**YOUR TASK:** Your answer should hold only the lines from the one with "let s4 := s3.log" through the end of the listing below, each retyped exactly.

BEGIN DATA FOR REVIEW

/-- The precondition of Table 16-4, as far as the state shows it. -/
def State.itemPre (s : State) (q i : Nat) : Bool :=
  match q with
  | 0x0002 => s.aar.excEn && s.aar.stringOk
  | 0x0013 => (s.aoutAt i).span != 0 && (s.aoutAt i).hold.isNone && !(s.aoutAt i).complLost
  | 0x0014 => !(s.cmpAt i).trip && s.sineOn (i / 2)
  | 0x0020 =>
    let g := s.validTemps (sensorsOf (groupOf i))
    (s.dev.state == .standby || s.dev.state == .anneal) && (s.mould.toList.all fun m => m.mult == 0) &&
      (match s.thm.tIn, s.thm.tOut with
       | some a, some b => decide (b - a < 20)
       | _, _ => false) &&
      (match g with
       | [] => true
       | x :: r => decide (r.foldl max x - r.foldl min x < 600))
  | 0x0030 => (s.laserAt i).lit && decide (((s.laserAt i).submount - s.pho.submountSet).natAbs ≤ 10)
  | 0x0031 => (s.ring704At i).state == .locked && 409 ≤ (s.ring704At i).code && (s.ring704At i).code ≤ 3685
  | 0x0032 => (s.ring704At i).state == .locked
  | 0x0040 => ((s.strandAt (i / 4)).state == .up && (s.strandAt (i / 4)).lanes.getLsbD (i % 4)) ||
      (s.strandAt (i / 4)).state == .loopTest
  | 0x0050 => s.wmk.insvc.getLsbD i &&
      (List.range 3).all fun j => (s.ring704At (512 + 3 * i + j)).state == .locked
  | _ => true

/-- Windows against the previous result and, for the first pass, against design, coefficient by coefficient; the last pair
stands for every further coefficient (16 Table 16-4). None: no window. -/
def itemWindows (q : Nat) : List (Option Nat × Option Nat) :=
  match q with
  | 0x0002 => [(some 100, some 5000)]
  | 0x0010 => [(some 20, some 1000), (some 50, some 5000)]
  | 0x0011 => [(some 1000, some 10000)]
  | 0x0012 => [(none, none), (some 5000, some 50000), (some 30000, some 200000), (some 50000, some 250000), (none, none)]
  | 0x0013 => [(some 2000, some 20000), (some 2000, some 20000), (none, none)]
  | 0x0014 => [(some 50000, some 100000), (none, none)]
  | 0x0020 => [(some 200, none)]
  | 0x0030 => [(some 50000, some 200000)]
  | 0x0031 => [(some 500, none)]
  | 0x0040 => List.replicate 4 (some 4, some 12) ++ [(some 2, some 8)] ++ List.replicate 3 (some 8, none) ++ [(none, none)]
  | 0x0050 => [(some 30000, some 200000), (some 64, some 512), (none, none)]
  | _ => [(none, none)]

/-- A ring's loop coefficients (bias ratio, dither amplitude, heater delay and the two gains of the law) against `ref`: the bias ratio
within 10 %, the gains within 20 %, in a first pass within 50 % (16 Table 16-4); the other two have no window. -/
def ringLoopPlausible (ref new : List Int) (first : Bool) : Bool :=
  [0, 3, 4].all fun i =>
    let p := (ref[i]?).getD 0
    let n := (new[i]?).getD p
    let pct : Int := if first then 50 else if i = 0 then 10 else 20
    p == 0 || decide (((n - p).natAbs : Int) * 100 ≤ pct * p.natAbs)

/-- The full scale of a heater by design, in uW: 25.00 mW (16 Table 16-4). -/
def heaterDesign : Int := 25000

/-- The trim, in taps of 0.01 % and of 11 bits, that brings a full scale of `uw` to the design (16 Table 16-1, R659, log entry 132). -/
def heaterTrim (uw : Int) : Int :=
  if uw ≤ 0 then 0 else clampInt (-1024) 1023 (rneDiv (heaterDesign * 10000) uw.toNat - 10000)

/-- The plausibility check of phase 4 (16 R656, R657); `design` holds a ring's loop coefficients before its first step. -/
def plausible (q : Nat) (prev : Option (List Int)) (design new : List Int) : Bool :=
  if q = 0x0032 then ringLoopPlausible (prev.getD design) new prev.isNone
  else if q = 0x0031 ∧ prev.isNone then
    (new.head?.elim true fun x => decide ((x - heaterDesign).natAbs ≤ 3000))
  else
    (List.range new.length).all fun i =>
      let x := (new[i]?).getD 0
      let w := ((itemWindows q)[i]?).getD ((itemWindows q).getLastD (none, none))
      (match prev with
       | some p => w.1.elim true fun lim => decide ((x - (p[i]?).getD 0).natAbs ≤ lim)
       | none => w.2.elim true fun lim => decide (x.natAbs ≤ lim)) &&
      (q != 0x0020 || decide (x.natAbs ≤ 500))

/-! ### Histories and outcomes -/

/-- The history of an item. -/
def State.itemAt (s : State) (q i : Nat) : PItem :=
  (s.pln.items.find? fun x => x.qty == q && x.index == i).getD { qty := q, index := i }
/-- Change the history of an item. -/
def State.updItem (s : State) (q i : Nat) (f : PItem → PItem) : State :=
  let l := s.pln.items
  let l' := if l.any (fun x => x.qty == q && x.index == i) then l.map (fun x => if x.qty = q ∧ x.index = i then f x else x)
    else l ++ [f { qty := q, index := i }]
  { s with pln := { s.pln with items := l' } }

/-- Every converter has ended DONE, and neither a converter nor the reference is FAILED or OVERDUE (14 Table 14-7, 16 R664, R666,
Table 16-8). -/
def State.convCalNow (s : State) : Bool :=
  !(s.itemAt 0x0002 0).failed && !(s.itemAt 0x0002 0).overdue &&
  (((List.range 4).map fun i => (0x0010, i)) ++ [(0x0011, 0), (0x0011, 1)]).all fun e =>
    let x := s.itemAt e.1 e.2
    x.doneOnce && !x.failed && !x.overdue
def State.convCalRefresh (s : State) : State := { s with aar := { s.aar with convCal := s.convCalNow } }

/-- The PARAM of a Planish record (16 R662). -/
def planishParam (q i code phase : Nat) (ppm : Int) : List Byte :=
  param [(2, q), (2, i), (1, Config.codeOf 6 (code % 256)), (1, phase), (2, 0), (4, unsgn 32 ppm)]

/-- The outcomes that end a step (16 Table 16-7). -/
inductive POut where
  | done | precond | reject | timeout
  deriving DecidableEq, Repr

/-- The code and PLANISH_RUN status of an outcome. -/
def POut.code : POut → Nat
  | .done => 0x5001 | .precond => 0x5002 | .reject => 0x5003 | .timeout => 0x5004
def POut.status : POut → Status
  | .done => .ok | .timeout => .timeout | _ => .precond

/-- Take an item's withdrawal back (16 R652): a converter, a lane, a channel. -/
def State.unwithdraw (s : State) (q i : Nat) : State :=
  match q with
  | 0x0010 => { s with aar := { s.aar with ds := Table.upd s.aar.ds i fun d => { d with cal := false } } }
  | 0x0011 => { s with aar := { s.aar with sar := Table.upd s.aar.sar i fun d => { d with cal := false } } }
  | 0x0040 => s.updStrand (i / 4) fun t => if t.laneCal = some (i % 4) then { t with laneCal := none } else t
  | 0x0050 => if s.wmk.calCh = some i then { s with wmk := { s.wmk with calCh := none } } else s
  | _ => s

/-- The consequence of FAILED, or its end (16 Table 16-8); a sensor is flagged also when its offset is rejected (13 R574).
Answers whether the device is to enter SAFE because no sensor of group 0 or 1 is left valid (13 R570). -/
def State.itemConsequence (s : State) (q i : Nat) (out : POut) (failed : Bool) : Bool × State :=
  if q = 0x0050 then
    let b := BitVec.ofNat 64 (2 ^ i)
    let s1 := { s with wmk := { s.wmk with calFailed := if failed then s.wmk.calFailed ||| b else s.wmk.calFailed &&& ~~~ b } }
    (false, if failed != s.wmk.calFailed.getLsbD i then (s1.channelRefresh i).scorerJudge else s1)
  else if q = 0x0020 then
    let flag := if out = .done then false else (failed || out == .reject || (s.sensAt i).flagged)
    if flag = (s.sensAt i).flagged then (false, s)
    else
      let j := (s.updSens i fun x => { x with flagged := flag }).judgeGroup (groupOf i)
      (j.1, j.2.throttleFollowAll)
  else (false, s)

/-- FIRST_PASS is recorded when every item in use has had one step since boot complete (04 R180, 16 R666). -/
def State.firstPassCheck (s : State) : State :=
  if s.pln.firstPass ∨ ¬ s.boot.complete then s
  else if planishKinds.tail.all (fun k => (List.range k.2.1).all fun i => !s.itemUsed k.1 i || (s.itemAt k.1 i).count != 0) then
    ({ s with pln := { s.pln with firstPass := true } }).log 0x5007 (planishParam 0 0 0x5007 0 0)
  else s

/-- End a step with an outcome: its record, the item's history, the consequences, and the answer to a PLANISH_RUN of the item
(16 R662-R668). -/
def State.endStep (s : State) (q i phase : Nat) (out : POut) (ppm : Int) : Bool × State :=
  let x := s.itemAt q i
  let fails := if out = .done then 0 else min 3 (x.fails + 1)
  let failNow := fails == 3 && x.fails == 2
  let code := if out = .done ∧ x.failed then 0x5006 else if failNow then 0x5005 else out.code
  let status := out.status
  let s1 := s.unwithdraw q i
  let drop (d : Option PStep) : Option PStep := d.filter fun p => !(p.qty == q && p.index == i)
  let s2 := { s1 with pln := { s1.pln with dom := Table.upd s1.pln.dom (planishDomain q) drop } }
  let s3 := s2.updItem q i fun x =>
    { x with last := some status, timeS := s.stamp.2.1, count := satInc 32 x.count, fails := fails,
             failed := if out = .done then false else x.failed || failNow, overdue := x.overdue && out != .done,
             doneOnce := x.doneOnce || out == .done }
  let s4 := s3.log code (planishParam q i code phase ppm)
  let c := s4.itemConsequence q i out (s4.itemAt q i).failed
  let s5 := if q = 0x0002 ∨ q = 0x0010 ∨ q = 0x0011 then c.2.convCalRefresh else c.2
  let s6 := s5.answerWaiting (.planish q i) status (if status = .precond then 0xFFFF else 0) fun _ => leBytes 2 code
  (c.1, s6.firstPassCheck)

/-! ### Application (16 R658-R661) -/

/-- Put the boundary coefficients of a result into force. -/
def State.applyBoundary (s : State) (q i : Nat) (r : List Int) : State :=
  let at_ (k : Nat) (d : Int) : Int := (r[k]?).getD d
  match q with
  | 0x0020 => s.updSens i fun x => { x with offset := at_ 0 x.offset }
  | 0x0032 => s.updRing704 i fun x =>
      { x with target := at_ 0 x.target, dither := at_ 1 x.dither, delay := at_ 2 x.delay, kp := at_ 3 x.kp, ki := at_ 4 x.ki }
  | _ => s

END DATA FOR REVIEW

**RESULT:**
  let s4 := s3.log code (planishParam q i code phase ppm)
  let c := s4.itemConsequence q i out (s4.itemAt q i).failed
  let s5 := if q = 0x0002 ∨ q = 0x0010 ∨ q = 0x0011 then c.2.convCalRefresh else c.2
  let s6 := s5.answerWaiting (.planish q i) status (if status = .precond then 0xFFFF else 0) fun _ => leBytes 2 code
  (c.1, s6.firstPassCheck)

/-! ### Application (16 R658-R661) -/

/-- Put the boundary coefficients of a result into force. -/
def State.applyBoundary (s : State) (q i : Nat) (r : List Int) : State :=
  let at_ (k : Nat) (d : Int) : Int := (r[k]?).getD d
  match q with
  | 0x0020 => s.updSens i fun x => { x with offset := at_ 0 x.offset }
  | 0x0032 => s.updRing704 i fun x =>
      { x with target := at_ 0 x.target, dither := at_ 1 x.dither, delay := at_ 2 x.delay, kp := at_ 3 x.kp, ki := at_ 4 x.ki }
  | _ => s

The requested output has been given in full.